Capítulo IV El Martillo de Thor


Mi cuarto tatuaje me lo hizo mi madre. Ocurrió la tarde del 29 de diciembre de 2008, en el pequeño estudio que mi madre acondicionó en la parte baja de su casa. He visto o sabido de personas, la mayoría de ellos futbolistas, que se tatúan en el hombro o en el pecho la imagen de su madre. Lo que nunca he conocido ni tenido noticia, es de alguien que luzca en su piel un tatuaje HECHO por su madre. ¿Conoces a alguno? ¿Verdad que no? Pues bien, ya me conocen a mí. Yo he conocido toda clase de extravagantes y locos, pero aún no me topo con alguien que presuma un tatuaje elaborado por su madre. La pregunta obligada es: ¿Cómo ocurrió esta transformación? Fácil: 17 años después, mi madre me hizo caso. En 1991, cuando me hice mi primer tatuaje, mi madre me habló de un futuro e inevitable arrepentimiento. Yo le respondí sugiriéndole que se dedicara a hacer tatuajes. Mi anunciado arrepentimiento aún no llega, pero mi madre finalmente siguió mi consejo y tal como pronostiqué hace 17 años, ha hecho unos bellísimos tatuajes, pues su genialidad como pintora en lienzo se ha trasladado a la piel.

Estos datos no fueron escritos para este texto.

theorem exec_groupNotice_noted (h : mine ≠ []) : exec (.groupNotice m tag digest member none t) s =
    .next (mine.foldl (fun (s : State) r => (s.updLoad r (fun l => { l with
      notices := l.notices.filter (fun k => k != member.val) ++ [member.val] })).settleLoad r) y).settle := by
  change execGroupNotice m tag digest member none t s = _
  unfold execGroupNotice
  rw [mgmtTake_fresh (s := s.at' t) hm, ← hy]
  dsimp only
  rw [← hr, if_neg (by simpa using h)]

theorem exec_groupNotice_refs (n : BitVec 32) : exec (.groupNotice m tag digest member (some n) t) s =
    .next (mine.foldl (fun (s : State) r => if r.adapter then s.updVersion r.index.val r.version.toNat (fun v => { v with
      peerRefs := SMap.set 0 v.peerRefs member.val n.toNat
      peerDone := v.peerDone.filter (fun k => k != member.val) ++ (if n.toNat = 0 then [member.val] else []) }) else s) y).settle := by
  change execGroupNotice m tag digest member (some n) t s = _
  unfold execGroupNotice
  rw [mgmtTake_fresh (s := s.at' t) hm, ← hy]
  dsimp only
  rw [← hr]

end

theorem exec_groupNoticeResend_gone {ref : LoadRef} (acked : Option (Fin 64)) (h : (s.at' t).load ref = none) :
    exec (.groupNoticeResend ref acked t) s = .next (s.at' t) := by
  change execGroupNoticeResend ref acked t s = _
  simp only [execGroupNoticeResend, h]

theorem exec_groupNoticeResend_load {ref : LoadRef} {l : Load} (k : Fin 64) (h : (s.at' t).load ref = some l) :
    exec (.groupNoticeResend ref (some k) t) s = .next ((s.at' t).putLoad ref { l with owed := l.owed.filter (fun x => x != k.val) }) ∧
    exec (.groupNoticeResend ref none t) s = .next ((s.at' t).sendNotice l l.owed) := by
  constructor
  · change execGroupNoticeResend ref (some k) t s = _
    simp only [execGroupNoticeResend, h]
  · change execGroupNoticeResend ref none t s = _
    simp only [execGroupNoticeResend, h]

end

/-- Settles O30: the end of an attempt by its length, its places, its digest and the plat it brings, a timeout and a dead queue pair by the attempts
that run, and a notice by whether it is taken, is new and finds a fetch in hand. -/
theorem fetchesVerifyShards : Obligations.FetchesVerifyShards := by
  unfold Obligations.FetchesVerifyShards
  refine ⟨fun ref shard body t s x hx => exec_shardAttemptEnd_not_running hx,
    fun l h ref shard body t s x hx hl hf => ⟨exec_shardAttemptEnd_short hx hl hf, exec_shardAttemptEnd_no_place hx hl hf⟩,
    ?whole, fun s y ref h st => attemptFailed_eq s ref h st, fun ref shard t s => exec_shardTimeout_not_running,
    fun ref shard t s l h j => exec_shardTimeout_running, ?queuePair, ?bad, ?again, ?notice,
    fun ref acked t s => exec_groupNoticeResend_gone acked, fun ref k t s l => exec_groupNoticeResend_load k, ?expire, ?marked⟩
  case whole =>
    intro y l h ref shard body t s x hx hl hf hb hr hy
    rw [exec_shardAttemptEnd_whole hx hl hf hb hr hy]
    refine ⟨fun hd => by rw [if_pos hd], fun hd hk => ?_, fun hd hk ha hp => ?_, fun hd hk ha hp => ?_⟩ <;> rw [if_neg (not_not_intro hd)]
    · rw [shardRead_data hk]
    · rw [shardRead_bad_plat hk ha hp]
    · rw [shardRead_plat hk ha hp]
  case queuePair =>
    exact fun qp t s => ⟨(s.at' t).deadQp qp.toNat, exec_qpFailure_unread s qp t, fun q => deadQp_live _, List.length_map _, rfl,
      fun ref k => ⟨exec_qpFailure_no_load s qp t k, fun l => exec_qpFailure_load s qp t k⟩⟩
  case bad =>
    exact fun m tag digest member refs t s hb hk => congrArg Host.Outcome.next (mgmtTake_bad (s := s.at' t) hb hk)
  case again =>
    exact fun m tag digest member refs t s h => congrArg Host.Outcome.next (mgmtTake_again (s := s.at' t) h)
  case notice =>
    intro y mine m tag digest member refs t s hm hy hr
    refine ⟨?_, ?_, ?_⟩
    · rintro rfl
      exact exec_groupNotice_early hm hy hr
    · rintro rfl
      exact exec_groupNotice_noted hm hy hr
    · rintro n rfl
      exact exec_groupNotice_refs hm hy hr n
  case expire =>
    exact fun t s => ⟨_, rfl, fun e => by rw [List.mem_filter, decide_eq_true_eq]; rfl, rfl, rfl⟩
  case marked =>
    intro s i h hs hl hi
    rw [updShard_modelRef_shards s i.isLt hs, hl, List.map_cons, List.map_nil, if_pos rfl]

end Sys2Proof.Machine
end

section
/-! SUPPORT. The registry's requests (R229 to R233, R238, R241, R242, R246, R247, R365, R445): what a request that passes every check comes
to, and what each finds of its model or adapter, with the statement of chapter 8 on them. -/

namespace Sys2Proof.Machine

/-! A request that passes every check (Table 13-4). -/

section
variable {s : State} {r : EdReq}

/-- A request that checks 1 to 3 of Table 13-4 let through is executed. -/
theorem State.receive_of_comesThrough (h : comesThrough s r) : s.receive r = (s.at' r.mail.now).execute r := by
  obtain ⟨hoff, hstart, hhead, hauth, hside, hnew, hwait⟩ := h
  have hmode : ¬ ((s.at' r.mail.now).power.mode = .off ∨ (s.at' r.mail.now).power.mode = .starting) := not_or.2 ⟨hoff, hstart⟩
  have hany : (s.at' r.mail.now).mail.setAside = [] := hside
  simp only [State.receive, State.sequence, if_neg hmode, hhead, hauth, hany, hnew, hwait, List.any_nil, Bool.not_true, Bool.false_eq_true,
    if_false]

theorem State.receive_of_passes (h : passes s r) : s.receive r = (accepted s r).finish r ((accepted s r).serveReq r false) := by
  obtain ⟨hc, hk, -⟩ := h
  rw [State.receive_of_comesThrough hc]
  exact congrArg ((accepted s r).finish r) (if_neg (not_not_intro hk))

/-- A request that passes has the effect of its opcode: `SERVE` holds where it waits for it (R445). -/
theorem exec_of_passes {i : Instr} (h : passes s r) (hi : exec i s = .next (s.receive r)) {f : State → State × Ans}
    (hf : ∀ a : State, a.serveReq r false = if waitsServe r.op && a.power.going == some .off then (a, .final 0x0105 [])
      else if waitsServe r.op && (a.power.going.isSome || a.power.mode != .serve) then (a, .wait ⟨7, 1⟩) else f a)
    {a : State} (ha : accepted s r = a) : exec i s = answered s r (f a).1 (f a).2 := by
  rw [hi, State.receive_of_passes h, hf]
  subst ha
  obtain ⟨-, -, hs⟩ := h
  cases hw : waitsServe r.op with
  | false => rfl
  | true =>
    obtain ⟨hm, hg⟩ := hs hw
    rw [hg, hm]
    rfl

end

/-! MODEL_REGISTER (R229, R371). -/

section
variable {s : State} {p : Nat} {l : Bytes}

/-- Who may register a model for whom, and with which tables. -/
def State.mayRegister (s : State) (p : Nat) (l : Bytes) : Prop :=
  (p = 0 ∨ (askedOwner p l = p ∧ askedGrants p l = [])) ∧ s.knownParcel (askedOwner p l) = true ∧
    (∀ g, g ∈ askedGrants p l → s.knownParcel g = true) ∧ s.tableClash l = false

theorem doRegister_refused (h : ¬ s.mayRegister p l) : s.doRegister p l = (s, .final 0x0105 []) := by
  unfold State.doRegister
  extract_lets owner others
  by_cases h1 : p ≠ 0 ∧ (owner ≠ p ∨ (!others.isEmpty) = true)
  · exact if_pos h1
  · refine (if_neg h1).trans (if_pos (by_contra fun h2 => h ?_))
    simp only [not_or, Bool.not_eq_true', Bool.not_eq_false, Bool.not_eq_true, List.all_eq_true] at h2
    obtain ⟨ho, hg, ht⟩ := h2
    refine ⟨?_, ho, hg, ht⟩
    simp only [ne_eq, Bool.not_eq_true', List.isEmpty_eq_false_iff] at h1
    tauto

theorem doRegister_allowed (h : s.mayRegister p l) : s.doRegister p l = s.freeEntry.elim (s, .final 0x0202 []) fun i =>
    if s.modelsFull (askedOwner p l) = true ∨ (askedGrants p l).any s.modelsFull = true then (s, .final 0x0202 [])
    else (s.updEntry i (fun y => { Model.reset with gen := y.gen, state := .registered, owner := askedOwner p l, grants := askedGrants p l, reg := l }),
      .final 0 (toLe 2 ((s.updEntry i (fun y => { Model.reset with
        gen := y.gen, state := .registered, owner := askedOwner p l, grants := askedGrants p l, reg := l })).modelId i))) := by
  obtain ⟨hp, ho, hg, ht⟩ := h
  unfold State.doRegister
  extract_lets owner others
  rw [if_neg (by simp [owner, others]; tauto), if_neg (by simpa [owner, others, ho, ht] using hg)]
  cases s.freeEntry <;> rfl

end

theorem freeEntry_first {s : State} {i : Nat} (h : s.freeEntry = some i) :
    i < 256 ∧ (s.entry i).state = .free ∧ ∀ j, j < i → (s.entry j).state ≠ .free ∨ s.now < (s.entry j).freeAt := by
  obtain ⟨hi, hm, hlt⟩ := List.find?_range_eq_some.1 h
  simp only [Bool.and_eq_true, beq_iff_eq, decide_eq_true_eq] at hi
  refine ⟨List.mem_range.1 hm, hi.1, fun j hj => ?_⟩
  simpa [-not_and, not_and_or] using hlt j hj

/-! MODEL_FETCH (R232, R233, Tables 8-6 and 8-7). -/

section
variable {s : State} {w : Waiter} {f : Option Bytes} {l : Bytes} {x : Model} {y : Image}

theorem doFetch_unknown (h : s.modelOf (leAt l 0 2) = none) : s.doFetch w f l = (s, .final 0x0304 []) := by
  simp only [State.doFetch, h]

theorem doFetch_stranger (h : s.modelOf (leAt l 0 2) = some x) (ho : ownerOk w.parcel x.owner = false) :
    s.doFetch w f l = (s, .final 0x0105 []) := by
  simp only [State.doFetch, h, ho, Bool.not_false, if_true]

theorem doFetch_unread (h : s.modelOf (leAt l 0 2) = some x) (ho : ownerOk w.parcel x.owner = true) (hi : imageOf f = none) :
    s.doFetch w f l = (s, .final 0x0302 []) := by
  simp only [State.doFetch, h, ho, hi, Bool.not_true, Bool.false_eq_true, if_false]

/-- Checks 1 to 7 of Table 8-7 on the image of a fetch. -/
def State.fetchStatus (s : State) (f : Option Bytes) (l : Bytes) (x : Model) : Nat :=
  s.imageStatus f 0 x.owner (leAt (l.drop 8) 4 2) (leAt (l.drop 8) 0 1) (x.reg' 0 8) true x.tableRecs

section
variable (h : s.modelOf (leAt l 0 2) = some x) (ho : ownerOk w.parcel x.owner = true) (hi : imageOf f = some y)
include h ho hi

theorem doFetch_failed (hs : s.fetchStatus f l x ≠ 0) : s.doFetch w f l = (s, .final (s.fetchStatus f l x) []) := by
  simp only [State.doFetch, h, ho, hi, Bool.not_true, Bool.false_eq_true, if_false]
  exact if_pos hs

theorem doFetch_registered (hs : s.fetchStatus f l x = 0) (hx : x.state = .registered) : s.doFetch w f l =
    (s.findBases x.owner (leAt y.manifest 0x30 8) (leAt y.manifest 0x38 8)).elim (s, .final 0x0202 []) fun b =>
      ((s.allocModel (leAt l 0 2 % 256) x.owner (leAt y.manifest 0x30 8) (leAt y.manifest 0x38 8) b.1 b.2).startModel
        (leAt l 0 2 % 256) y (l.drop 8) w, .started []) := by
  simp only [State.doFetch, h, ho, hi, Bool.not_true, Bool.false_eq_true, if_false]
  refine (if_neg (not_not_intro hs)).trans ((if_pos hx).trans ?_)
  cases s.findBases x.owner (leAt y.manifest 0x30 8) (leAt y.manifest 0x38 8) <;> rfl

/-- A fetch of a model that has an image already (Table 8-6): its digest, then its state decide. -/
theorem doFetch_again (hs : s.fetchStatus f l x = 0) (hx : x.state ≠ .registered) : s.doFetch w f l =
    if manifestDigest y.manifest ≠ manifestDigest x.manifest then (s, .final 0x0105 [])
    else if x.state = .removing then (s, .final 0x0304 [])
    else if x.state = .loading then
      if x.fetch.any (fun j => j.waiter.isSome) = true then (s, .wait (modelKeyOf (leAt l 0 2 % 256)))
      else (s.startModel (leAt l 0 2 % 256) y (l.drop 8) w, .started [])
    else (s, .ended 0 []) := by
  simp only [State.doFetch, h, ho, hi, Bool.not_true, Bool.false_eq_true, if_false]
  exact (if_neg (not_not_intro hs)).trans (if_neg hx)

end

end

/-! MODEL_FILL (R232, R238, Table 12-1). -/

section
variable {s : State} {w : Waiter} {l : Bytes} {x : Model}

theorem doFill_unknown (h : s.modelOf (leAt l 0 2) = none) : s.doFill w l = (s, .final 0x0304 []) := by
  simp only [State.doFill, h]

theorem doFill_stranger (h : s.modelOf (leAt l 0 2) = some x) (ha : x.allows w.parcel = false) : s.doFill w l = (s, .final 0x0105 []) := by
  simp only [State.doFill, h, ha, Bool.not_false, if_true]

section
variable (h : s.modelOf (leAt l 0 2) = some x) (ha : x.allows w.parcel = true)
include h ha

theorem doFill_filled (hx : x.state = .filled) : s.doFill w l = (s, .ended 0 []) := by
  simp only [State.doFill, h, ha, hx, Bool.not_true, Bool.false_eq_true, if_false]

theorem doFill_filling (hx : x.state = .filling) :
    s.doFill w l = (s.updModel (leAt l 0 2) (fun y => { y with fills := y.fills ++ [w] }), .started []) := by
  simp only [State.doFill, h, ha, hx, Bool.not_true, Bool.false_eq_true, if_false]

theorem doFill_evicting (hx : x.state = .evicting) : s.doFill w l = (s, .wait (modelKeyOf (leAt l 0 2 % 256))) := by
  simp only [State.doFill, h, ha, hx, Bool.not_true, Bool.false_eq_true, if_false]

theorem doFill_ready (hx : x.state = .ready) : s.doFill w l = if s.blocksOk x = true then
    ((s.wantFill (leAt l 0 2)).updModel (leAt l 0 2) (fun y => { y with fills := y.fills ++ [w] }), .started []) else (s, .final 0x0202 []) := by
  simp only [State.doFill, h, ha, hx, Bool.not_true, Bool.false_eq_true, if_false]

theorem doFill_unloaded (hx : x.state = .free ∨ x.state = .registered ∨ x.state = .loading ∨ x.state = .removing) :
    s.doFill w l = (s, .final 0x0304 []) := by
  obtain hx | hx | hx | hx := hx <;> simp only [State.doFill, h, ha, hx, Bool.not_true, Bool.false_eq_true, if_false]

end

end

/-! MODEL_EVICT (R231, R232, R241, Table 12-7). -/

section
variable {s : State} {w : Waiter} {l : Bytes} {x : Model}

theorem doEvict_unknown (h : s.modelOf (leAt l 0 2) = none) : s.doEvict w l = (s, .final 0x0304 []) := by
  simp only [State.doEvict, h]

/-- Whether adapters rest on the model that an eviction names. -/
def State.hasAdapters (s : State) (l : Bytes) : Bool := s.adapters.any (fun (z : Nat × Adapter) => z.2.used && z.2.model == leAt l 0 2)

/-- A model that is not the caller's, or that adapters rest on, is not evicted. -/
theorem doEvict_refused (h : s.modelOf (leAt l 0 2) = some x) (hn : ownerOk w.parcel x.owner = false ∨ (leAt l 2 1 = 1 ∧ s.hasAdapters l = true)) :
    s.doEvict w l = (s, .final 0x0105 []) := by
  simp only [State.doEvict, h, Bool.not_eq_true', beq_iff_eq]
  by_cases ho : ownerOk w.parcel x.owner = false
  · exact if_pos ho
  · exact (if_neg ho).trans (if_pos (hn.resolve_left ho))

El Martillo de Thor, el símbolo que desde hace cinco años es inseparable de mi cuello en un collar que compré en Praga, ahora está en mi hombro.Mi madre me lo ha tatuado en la época en que mi arrepentimiento ya debía haber llegado. Soy un señor que lleva más diez años de casado y que está a punto de convertirse en padre de familia.
¿Me he arrepentido de algo en mi vida? Ciertamente no de mis tatuajes. Hasta al horrible diablejo de la pierna izquierda le tengo cariño y si mi madre viene a Tijuana para el nacimiento de mi hijo, le pediré que se traiga su máquina y sus tintas para que me haga el quinto y si se puede el sexto tatuaje. Total, el arrepentimiento aún puede esperar otros 17 años.